# Work instruction
Using the records below, copy every line that holds the string "kind".

Records excerpted from a collection
•••
/-- RoCEv2 queue pairs. A write under a wrong key or past the window is refused with a remote-access NAK; a whole
descriptor slot is one descriptor while there is room and no STOP is applied, a partial one is discarded; a marked packet is answered with
one notification per 50 us. A timed-out or NAKed packet is sent again up to 7 times, and then, or on a NAK of
another kind, the queue pair enters ERROR, which only a reset by the PF leaves, with both PSNs at 0. A notification
halves the rate, 55 us without one raise it by 5 %. A port whose Gateway die is lost takes nothing (15 R528-R534, 01 R46). -/
def Obligations.RocePairs : Prop :=
  ∀ (i : Fin 16384) (key : Fin 4294967296) (addr : Fin 18446744073709551616) (data : List Byte) (psn : Fin 16777216)
    (port : Fin 4) (w : Word) (marked access : Bool) (s : State),
    let p := getQP s i
    let e := qpEntry s i
    let sent (kind n : Nat) : Out := ⟨.roce, [i, kind, n]⟩
    let only (t : State) (p' : QPair) : Prop :=
      getQP t i = p' ∧ (∀ j, j ≠ (i : Nat) → getQP t j = getQP s j) ∧
      t = { s with host := { s.host with qps := t.host.qps }, out := t.out, tel := t.tel }
    let failed (t : State) : Prop :=
      (getQP t i).err = true ∧ bitF t fETH_ERR_QP_ERROR = true ∧ getF t fETH_ERR_LAST_QP = i
    (qpValid s i = true → p.err = false →
      (natBits e 192 32 ≠ (key : Nat) ∨ 0x4040 < (addr : Nat) + data.length →
        (∃ t, Sys2Proof.Machine.exec (.ingressWrite i key addr data false) s = .next t ∧
          t = { s with out := s.out ++ [sent 2 p.recvPsn] }) ∧
        (p.lastCnp = none ∨ (∃ u, p.lastCnp = some u ∧ u + 50000 ≤ s.now) →
          ∃ t, Sys2Proof.Machine.exec (.ingressWrite i key addr data true) s = .next t ∧
            t.out = s.out ++ [sent 3 0, sent 2 p.recvPsn] ∧ only t { p with lastCnp := some s.now }) ∧
        (∀ u, p.lastCnp = some u → s.now < u + 50000 →
          ∃ t, Sys2Proof.Machine.exec (.ingressWrite i key addr data true) s = .next t ∧
            t = { s with out := s.out ++ [sent 2 p.recvPsn] })) ∧
      (natBits e 192 32 = (key : Nat) → ∀ k, k < 256 → (addr : Nat) = 64 * k →
        (data.length = 64 → 1 ≤ leNat data % 256 → leNat data % 256 ≤ 4 → stopped s = false →
          getF s fCFG_STAT_STOPPING = 0 → p.owed + qpUnread s i + 1 < ringSize (natBits e 320 4) →
          ∃ t, Sys2Proof.Machine.exec (.ingressWrite i key addr data false) s = .next t ∧
            t.out = s.out ++ [sent 0 p.recvPsn] ∧
            only t { p with
              recvPsn := (p.recvPsn + 1) % 2 ^ 24
              owed := p.owed + 1
              subseq := (p.subseq + 1) % 2 ^ 32 }) ∧
        (data.length = 64 → stopped s = false → getF s fCFG_STAT_STOPPING = 1 →
          ∃ t, Sys2Proof.Machine.exec (.ingressWrite i key addr data false) s = .next t ∧
            t.out = s.out ++ [sent 0 p.recvPsn] ∧ only t { p with recvPsn := (p.recvPsn + 1) % 2 ^ 24 }) ∧
        (0 < data.length → data.length < 64 →
          ∃ t, Sys2Proof.Machine.exec (.ingressWrite i key addr data false) s = .next t ∧
            t.out = s.out ++ [sent 0 p.recvPsn] ∧ getQP t i = { p with recvPsn := (p.recvPsn + 1) % 2 ^ 24 } ∧
            bitF t fETH_ERR_INGRESS_PARTIAL = true ∧ getF t fETH_ERR_LAST_QP = i ∧
            t = { s with host := { s.host with qps := t.host.qps }, out := t.out, regs := t.regs })) ∧
      (natBits e 192 32 = (key : Nat) → (addr : Nat) = 0x4008 → data.length = 8 →
        ∃ t, Sys2Proof.Machine.exec (.ingressWrite i key addr data false) s = .next t ∧
          t.out = s.out ++ [sent 0 p.recvPsn] ∧
          only t { p with recvPsn := (p.recvPsn + 1) % 2 ^ 24, cqHead := leNat data % 4096 }) ∧
      (∃ t, Sys2Proof.Machine.exec (.roceOtherOpcode i access) s = .next t ∧
        t = { s with out := s.out ++ [sent (if access then 2 else 1) p.recvPsn] }) ∧
      (let n := if p.ackPsn = psn then p.retries else 0
       ∀ c : Instr, c ∈ [.roceAckTimeout i psn, .roceNak i 0 psn] →
        (n < 7 → ∃ t, Sys2Proof.Machine.exec c s = .next t ∧ t.out = s.out ++ [sent 4 psn] ∧
          only t { p with retries := n + 1, ackPsn := psn }) ∧
        (7 ≤ n → ∃ t, Sys2Proof.Machine.exec c s = .next t ∧ failed t)) ∧
      (∀ kind : Fin 3, kind ≠ 0 → ∃ t, Sys2Proof.Machine.exec (.roceNak i kind psn) s = .next t ∧ failed t)) ∧
    (p.err = true → Sys2Proof.Machine.exec (.ingressWrite i key addr data marked) s = .next s ∧
      Sys2Proof.Machine.exec (.roceAckTimeout i psn) s = .next s) ∧
    (p.err = true → inWarm s = false → w.toNat % 2 ^ 14 = (i : Nat) → natBits w.toNat 14 1 = 1 →
      ∃ t, Sys2Proof.Machine.exec (.qpReset 0 w) s = .next t ∧ t.out = s.out ∧
        only t { p with err := false, sendPsn := 0, recvPsn := 0, ackPsn := 0, retries := 0 }) ∧
    (qpValid s i = true →
      (∃ t, Sys2Proof.Machine.exec (.cnpReceive i) s = .next t ∧ t.out = s.out ∧
        only t { p with rate := max 1000 (min p.rate (qpPortRate s i) / 2) }) ∧
      (∃ t, Sys2Proof.Machine.exec (.roceRateIncrease i) s = .next t ∧ t.out = s.out ∧
        only t { p with rate := min (p.rate + qpPortRate s i / 20) (qpPortRate s i) })) ∧
    (ethLost s port = false → ∃ t, Sys2Proof.Machine.exec (.ethernetFrameDrop port) s = .next t ∧
      t = { s with tel := t.tel } ∧
      tabGet 0 t.tel.counters (0x804 + (port : Nat)) =
        (tabGet 0 s.tel.counters (0x804 + (port : Nat)) + 1) % 2 ^ 64) ∧
    (ethLost s port = true → Sys2Proof.Machine.exec (.ethernetFrameDrop port) s = .next s) ∧
    (ethLost s (qpPort s i) = true → Sys2Proof.Machine.exec (.ingressWrite i key addr data marked) s = .next s)

/-- PTP and the time base. GO hands the frame of LEN bytes over unless one is on its way; with TS its departure is
timestamped. A received frame is timestamped into a queue of 16, and dropped beyond. An accepted edge of SYNC_IN
loads the counter where ARM is set, is corrected where the error is at most 100 ns and is reported where it is more;
an edge that is not accepted is ignored; a second without one counts as missed. A lost reference clock is a fault of
the package; a port whose Gateway die is lost takes no frame (15 R535-R540, 21 R682, 01 R46). -/
def Obligations.PtpAndTime : Prop :=
  ∀ (n : Fin 4) (w : Word) (sub : Bool) (bytes : List Byte) (s : State),
    let v := w.toNat
    let busy : Prop := getF s (fETH_PTP_TXCTL_BUSY n) = 1
    let len := if 14 ≤ v % 512 ∧ v % 512 ≤ 256 then v % 512 else getF s (fETH_PTP_TXCTL_LEN n)
    let buf := tabGet [] s.host.ptpTx n
    let queue := tabGet [] s.host.ptpRx n
    let e := edgeError s.now
    let taken : Prop := s.time.firstEdge = true ∨ (-1000 ≤ e ∧ e ≤ 1000)
    let armed : Prop := getF s fGLB_TIME_NEXT_ARM = 1
    let next := v % 2 ^ 63
    let arm := v / 2 ^ 63
    (inWarm s = false → natBits v 10 1 = 1 →
      (¬ busy → ethLost s n = false → ∃ t, Sys2Proof.Machine.exec (.ptpTxGo 0 n w) s = .next t ∧
        tabGet [] t.host.ptpSend n = (buf ++ List.replicate (256 - buf.length) 0#8).take len ∧
        getF t (fETH_PTP_TXCTL_BUSY n) = 1 ∧ getF t (fETH_PTP_TXCTL_LEN n) = len ∧
        getF t (fETH_PTP_TXCTL_TS n) = natBits v 9 1 ∧
        t = { s with regs := t.regs, host := { s.host with ptpSend := t.host.ptpSend } }) ∧
      (busy → ∃ t, Sys2Proof.Machine.exec (.ptpTxGo 0 n w) s = .next t ∧ t = { s with regs := t.regs } ∧
        getF t (fETH_PTP_TXCTL_BUSY n) = 1)) ∧
    (busy → ethLost s n = false → ∃ t, Sys2Proof.Machine.exec (.ptpTxDone n) s = .next t ∧
      t.out = s.out ++ [⟨.ptp, (n : Nat) :: (tabGet [] s.host.ptpSend n).map BitVec.toNat⟩] ∧
      getF t (fETH_PTP_TXCTL_BUSY n) = 0 ∧
      (getF s (fETH_PTP_TXCTL_TS n) = 1 →
        getF t (fETH_PTP_TXTS_TIME n) = s.now % 2 ^ 64 ∧ getF t (fETH_PTP_TXCTL_DONE n) = 1) ∧
      (getF s (fETH_PTP_TXCTL_TS n) = 0 → getReg t (rETH_PTP_TXTS n) = getReg s (rETH_PTP_TXTS n)) ∧
      t = { s with regs := t.regs, out := t.out, tel := t.tel, host := { s.host with ptpSend := t.host.ptpSend } }) ∧
    (queue.length < 16 → ethLost s n = false → ∃ t, Sys2Proof.Machine.exec (.ptpFrameReceive n sub bytes) s = .next t ∧
      tabGet [] t.host.ptpRx n = queue ++ [⟨bytes, s.now, sub⟩] ∧
      t = { s with tel := t.tel, host := { s.host with ptpRx := t.host.ptpRx } }) ∧
    (16 ≤ queue.length → ethLost s n = false → ∃ t, Sys2Proof.Machine.exec (.ptpFrameReceive n sub bytes) s = .next t ∧
      getF t (fETH_PTP_RXSTAT_DROP n) = 1 ∧ t = { s with regs := t.regs }) ∧
    (ethLost s n = true → Sys2Proof.Machine.exec (.ptpFrameReceive n sub bytes) s = .next s) ∧
    (inWarm s = false → natBits v 14 1 = 1 → ∃ t, Sys2Proof.Machine.exec (.ptpRxPop 0 n w) s = .next t ∧
      tabGet [] t.host.ptpRx n = queue.drop 1 ∧
      t = { s with regs := t.regs, host := { s.host with ptpRx := t.host.ptpRx } }) ∧
    (¬ taken → Sys2Proof.Machine.exec .syncInEdge s = .next s) ∧
    (taken → armed → ∃ t, Sys2Proof.Machine.exec .syncInEdge s = .next t ∧ getF t fGLB_TIME_NEXT_ARM = 0 ∧
      (getF s fGLB_TIME_NEXT_VALUE % 2 = 0 → t.now = getF s fGLB_TIME_NEXT_VALUE) ∧ t.time.slew = 0 ∧
      t = { s with regs := t.regs, time := t.time } ∧ ∀ r, r ≠ rGLB_TIME_NEXT → getReg t r = getReg s r) ∧
    (taken → ¬ armed → ∃ t, Sys2Proof.Machine.exec .syncInEdge s = .next t ∧ t.time.ticks = s.time.ticks ∧
      getF t fGLB_TIME_STAT_ERR_NS = (e % 2 ^ 32).toNat ∧
      (-100 ≤ e ∧ e ≤ 100 → t.time.slew = e ∧ t.time.slewPos = 0 ∧ getF t fGLB_TIME_STAT_LOCKED = 1) ∧
      (e < -100 ∨ 100 < e → t.time.slew = s.time.slew ∧ getF t fGLB_TIME_STAT_SYNC_LOST = 1 ∧
        getF t fGLB_TIME_STAT_LOCKED = 0) ∧
      t = { s with regs := t.regs, time := t.time } ∧ ∀ r, r ≠ rGLB_TIME_STAT → getReg t r = getReg s r) ∧
    (∃ t, Sys2Proof.Machine.exec .syncMissed s = .next t ∧ t.time = { s.time with seenEdge := false } ∧
      getF t fGLB_TIME_STAT_MISSED =
        (if s.time.seenEdge then getF s fGLB_TIME_STAT_MISSED else min (getF s fGLB_TIME_STAT_MISSED + 1) 65535) ∧
      t = { s with regs := t.regs, time := t.time }) ∧
    (next % 1000000000 ≠ 0 ∨ (arm = 1 ∧ getF s fGLB_TIME_STAT_SERVING = 1) →
      Sys2Proof.Machine.exec (.timeArm 0 w) s = .next s) ∧
    (next % 1000000000 = 0 → arm = 1 → getF s fGLB_TIME_STAT_SERVING = 0 →
      ∃ t, Sys2Proof.Machine.exec (.timeArm 0 w) s = .next t ∧ getF t fGLB_TIME_NEXT_VALUE = next ∧
        getF t fGLB_TIME_NEXT_ARM = 1 ∧ t.time = { s.time with firstEdge := true } ∧
        t = { s with regs := t.regs, time := t.time } ∧ ∀ r, r ≠ rGLB_TIME_NEXT → getReg t r = getReg s r) ∧
    (s.time.refclk = true → ∃ t u, Sys2Proof.Machine.exec .refclkLoss s = .next t ∧
      t = declareFault u 0x000C ⟨16, 0, 0, 0, 0⟩ ∧ getF u fGLB_TIME_STAT_REF_LOST = 1 ∧
      u = { s with regs := u.regs, time := { s.time with refclk := false } }) ∧
    (∃ t, Sys2Proof.Machine.exec .refclkRestored s = .next t ∧ t = { s with time := { s.time with refclk := true } }) ∧
    (∃ t, Sys2Proof.Machine.exec .mirrorRefresh s = .next t ∧ t = { s with power := { s.power with mirror := t.power.mirror } } ∧
      ∀ r, r ∈ [rPTC_INPUT, rPTC_TEMP] → tabFind t.power.mirror r = some (getReg s r))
•••
# Response to the exercise
another kind, the queue pair enters ERROR, which only a reset by the PF leaves, with both PSNs at 0. A notification
    let sent (kind n : Nat) : Out := ⟨.roce, [i, kind, n]⟩
      (∀ kind : Fin 3, kind ≠ 0 → ∃ t, Sys2Proof.Machine.exec (.roceNak i kind psn) s = .next t ∧ failed t)) ∧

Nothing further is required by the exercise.